### Your instructions
In the entries that follow, find each line with the word "statLine" and copy it.

*** Begin section ***

-- ==== Sys2Proof/Machine/PpuUnit.lean ====
section
/-! DEFINITION. The scanline and mode controller's tick (47_ppu_mode_controller.md R310 to R317). -/

namespace Sys2Proof.Machine

/-- `ModeOf(ly, dot)` (R312). -/
def modeOf (ly dot : Nat) : Mode :=
  if Config.visibleLines ≤ ly then .vblank
  else if dot < Config.mode2Dots then .oamSearch
  else if dot < Config.mode2Dots + Config.mode3Dots then .pixelTransfer
  else .hblank

/-- `StatCondition()` (R315): the OR of the enabled conditions, each a level. -/
def Ppu.statCondition (p : Ppu) : Bool :=
  (p.statEn.getLsbD 0 && p.mode == .hblank) || (p.statEn.getLsbD 1 && p.mode == .vblank) ||
    (p.statEn.getLsbD 2 && p.mode == .oamSearch) || (p.statEn.getLsbD 3 && p.lycEq)

/-- The dot counter and the scanline index of the next dot (R311): the frame's wrap resets the window's line counter. -/
def Ppu.advance (p : Ppu) : Ppu :=
  if p.dot + 1 = Config.dotsPerLine then
    if p.ly + 1 = Config.linesPerFrame then { p with dot := 0, ly := 0, winLine := 0 }
    else { p with dot := 0, ly := p.ly + 1 }
  else { p with dot := p.dot + 1 }

/-- The mode of the counters' place (R311); entering pixel transfer renders the line. -/
def Ppu.enterMode (p : Ppu) (mem : Memory) : Ppu :=
  if modeOf p.ly p.dot = p.mode then p
  else
    let q := { p with mode := modeOf p.ly p.dot }
    if q.mode = .pixelTransfer then renderScanline q mem q.ly else q

/-- The vertical-blank request, bit 0 of the mask (R314): the mode changes to vertical blank at this dot. -/
def vblankRequest (old new : Ppu) : Byte := if new.mode = .vblank ∧ old.mode ≠ .vblank then 0x01 else 0x00

/-- The STAT request, bit 1 of the mask (R316): the condition is true and was false at the previous dot. -/
def statRequest (p : Ppu) : Byte := if p.statCondition && !p.statLine then 0x02 else 0x00

/-- `PpuDot()` (R311): one dot, and the mask of the requests it raises. A stopped PPU does nothing (R317). -/
def ppuDot (p : Ppu) (mem : Memory) : Ppu × Byte :=
  if p.lcdOn then
    let q := p.advance.enterMode mem
    ({ q with statLine := q.statCondition }, vblankRequest p q ||| statRequest q)
  else (p, 0)

/-- `PpuTick(cycles)` (R310): that many dots, and the OR of their masks. -/
def ppuTick : Nat → Ppu → Memory → Ppu × Byte
  | 0, p, _ => (p, 0)
  | n + 1, p, mem =>
    ((ppuTick n (ppuDot p mem).1 mem).1, (ppuDot p mem).2 ||| (ppuTick n (ppuDot p mem).1 mem).2)

end Sys2Proof.Machine
end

*** End section ***

### Answer
def statRequest (p : Ppu) : Byte := if p.statCondition && !p.statLine then 0x02 else 0x00
    ({ q with statLine := q.statCondition }, vblankRequest p q ||| statRequest q)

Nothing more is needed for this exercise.